UN NOUVEAU PACTE SOCIAL ?
Pourtant porteuse d’un ambitieux projet de lutte contre les inégalités sociales, Michelle Bachelet n’a pas pu répondre aux attentes sociales fortes qu’avaient incarné les manifestations étudiantes de 2011, en dépit de réussites significatives comme la dépénalisation de l’avortement en 2017. Appuyée par une majorité hétérogène, entravée par le ralentissement économique à partir de 2015 et minée par des scandales de corruption, elle a échoué à mettre en place la gratuité de l’éducation et à réduire la pauvreté. Faisant campagne sur le thème d’une « deuxième transition », le milliardaire conservateur Sebastián Piñera, déjà président entre 2010 et 2014, a profité de cette déception et a remporté la présidentielle de 2018, un virage à droite également opéré chez les voisins, avec des chefs d’État conservateurs au Brésil (Jair Bolsonaro élu en 2018), au Pérou (Martín Vizcarra en 2018) et en Uruguay (Luis Alberto Lacalle Pou en 2019).

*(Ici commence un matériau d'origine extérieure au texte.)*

/-! ## LNCH.LAUNCH (R378 to R381) -/

/-- R379: the checks that LAUNCH and BWREC share. -/
def lnchBad (kd : DWord) (n : Nat) (more : Bool) : Option Byte :=
  firstBad [(decide (kd ≤ globalTop), 4), (kd.toNat % 64 == 0, 3), (decide (1 ≤ n) && more, 1)]

/-- R379 step 4: the child RCB is the thread's own or a descendant of it. -/
def State.childOk (s : State) (part own child : Nat) : Bool :=
  child == 0 || ((s.part part).ancestors child).contains own

/-- The batches of a die's launch aggregator. -/
def State.batchesOf (s : State) (d : Nat) : List Batch := Tab.get [] s.batches d
/-- Replaces the batches of a die. -/
def State.setBatches (s : State) (d : Nat) (b : List Batch) : State := { s with batches := Tab.put [] s.batches d b }

/-- A batch takes requests for a key (R380). -/
def Batch.takes (b : Batch) (part : Nat) (kd : DWord) (rcb : Nat) : Bool :=
  b.isOpen && b.part == part && b.kd == kd && b.rcb == rcb && decide (b.reqs.length < 64)

/-- A request joins a batch, which closes when it then holds 64 (R380). -/
def Batch.join (b : Batch) (r : BatchReq) : Batch :=
  { b with reqs := b.reqs ++ [r], isOpen := b.isOpen && decide (b.reqs.length < 63) }

/-- The first element that a test accepts, changed. -/
def changeFirst {A : Type} (p : A → Bool) (f : A → A) : List A → List A
  | [] => []
  | x :: xs => if p x then f x :: xs else x :: changeFirst p f xs

/-- R380: a request joins the open batch of its key or opens one; none when it finds no place, and then the earliest batch closes if all are open. -/
def joinBatch (bs : List Batch) (part : Nat) (kd : DWord) (rcb core cycle : Nat) (r : BatchReq) : List Batch × Bool :=
  if bs.any (fun b => b.takes part kd rcb) then (changeFirst (fun b => b.takes part kd rcb) (fun b => b.join r) bs, true)
  else if bs.length < 16 then
    (bs ++ [{ part := part, kd := kd, rcb := rcb, isOpen := true, core := core, openedAt := cycle, reqs := [r] }], true)
  else if bs.all (fun b => b.isOpen) then (changeFirst (fun _ => true) (fun b => { b with isOpen := false }) bs, false)
  else (bs, false)

/-- LNCH.LAUNCH (R379 to R381): the thread's earlier accesses are released, its request joins a batch, and its result is pending. -/
def execLnchLaunch (g : Guard) (d a b : BitVec 6) (s : State) : Host.Outcome State Fault Refusal :=
  .next (s.laneWord (.lnchLaunch g d a b) (fun s t =>
    let th := s.thread t
    let w := s.warpOfThread t
    let core := coreOfThread t
    let kd := th.pair a.toNat
    let n := (th.reg b.toNat).toNat % 65536
    let child := (th.reg b.toNat).toNat / 65536
    match lnchBad kd n true with
    | some c => (s, .trap c 0)
    | none =>
      if !s.childOk w.part w.rcb child then (s, .trap 5 0)
      else
        match s.releaseAt t 3 with
        | (s1, false) => (s1, .stay)
        | (s1, true) =>
          let r := joinBatch (s1.batchesOf (dieOf core)) w.part kd (if child = 0 then w.rcb else child) core (s1.cycleOf core)
            { tid := t, id := s1.ids, n := n, param := th.pair (a.toNat + 2) }
          let s2 := s1.setBatches (dieOf core) r.1
          if r.2 then (s2.addOut t .regs [d.toNat, d.toNat + 1] none 0 false 0 0, .pass) else (s2, .stay)))

/-! ## LNCH.GANG (R382, R325) -/

/-- What a word's read of a memory range gives: its bytes, a trap, an on-demand page, or the pieces to be asked of other devices. -/
inductive RangeRead where
  | bytes (bs : List Byte)
  | trap (cause : Byte)
  | page (va : DWord)
  | away (rs : List (BitVec 12 × Nat × Piece))

/-- A thread's read, with R permission, of a range in the global window or its core's local slice; past either it is an aperture error. -/
def State.readRange (s : State) (t : Nat) (va : DWord) (n : Nat) : RangeRead :=
  let core := coreOfThread t
  let part := (s.warpOfThread t).part
  if !rowOk (s.coreAt core).carve true va.toNat n then .trap 4
  else
    match s.farRead ((s.thread t).asked.reader part core true) va n with
    | .bytes bs => .bytes bs
    | .bad x => .trap x
    | .away rs => .away rs
    | .stall p => (match s.hk2Answer part p.1 true false with | some (some x) => .trap x | _ => .page p.1)

/-- A thread asks other devices for pieces of a range; it stays at its word until they have come. -/
def State.askRange (s : State) (t : Nat) (rs : List (BitVec 12 × Nat × Piece)) : State :=
  if (s.thread t).asked.away != 0 then s
  else
    let id := s.ids
    rs.foldl (fun s r =>
      (s.request (.block t id r.2.2.src.toNat) 1 0 r.1 (BitVec.ofNat 64 r.2.1) (.read r.2.2.n .plain)).updThread t
        (fun th => { th with asked := th.asked.more id })) s.freshId.2

/-- R460: a core's own dirty bytes of a range are written back, and its sectors dropped, before the range is read at its home. -/
def State.dropRange (s : State) (core part : Nat) (va : DWord) (n : Nat) : State :=
  (s.keysOf part va n).foldl (fun s r =>
    ((s.coreAt core).l1.filter (fun e => decide (r.1 / 32 ≤ e.1) && decide (32 * e.1 < r.2))).foldl (fun s e => s.dropSector core e.1) s) s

Face à l’ampleur du mouvement populaire, le gouvernement a d’abord réagi par des mesures répressives, faisant intervenir l’armée pour la première fois depuis la fin de la dictature de Pinochet. Entre émeutes, incendies et violences, les manifestations ont causé une vingtaine de morts, cristallisant la défiance envers un gouvernement dirigé par l’une des plus grandes fortunes chiliennes et comptant des personnalités issues du monde des affaires. Après de nombreux débordements et à l’issue d’une manifestation historique ayant rassemblé plus d’un million de personnes dans les rues de Santiago autour de la Plaza Italia le 8 novembre 2019, le président multiplie les gestes d’apaisement, accédant à l’une des principales revendications des manifestants en acceptant de réviser la Constitution héritée de la dictature, en levant l’état d’urgence et le couvre-feu, et en annonçant un remaniement ministériel. Il a même indiqué envisager une réforme du système des retraites en créant un fonds public de solidarité, financé par des cotisations patronales et non par les travailleurs. Pourtant, la situation ne s’apaisera qu’avec la conclusion d’un nouveau pacte social, un défi de taille.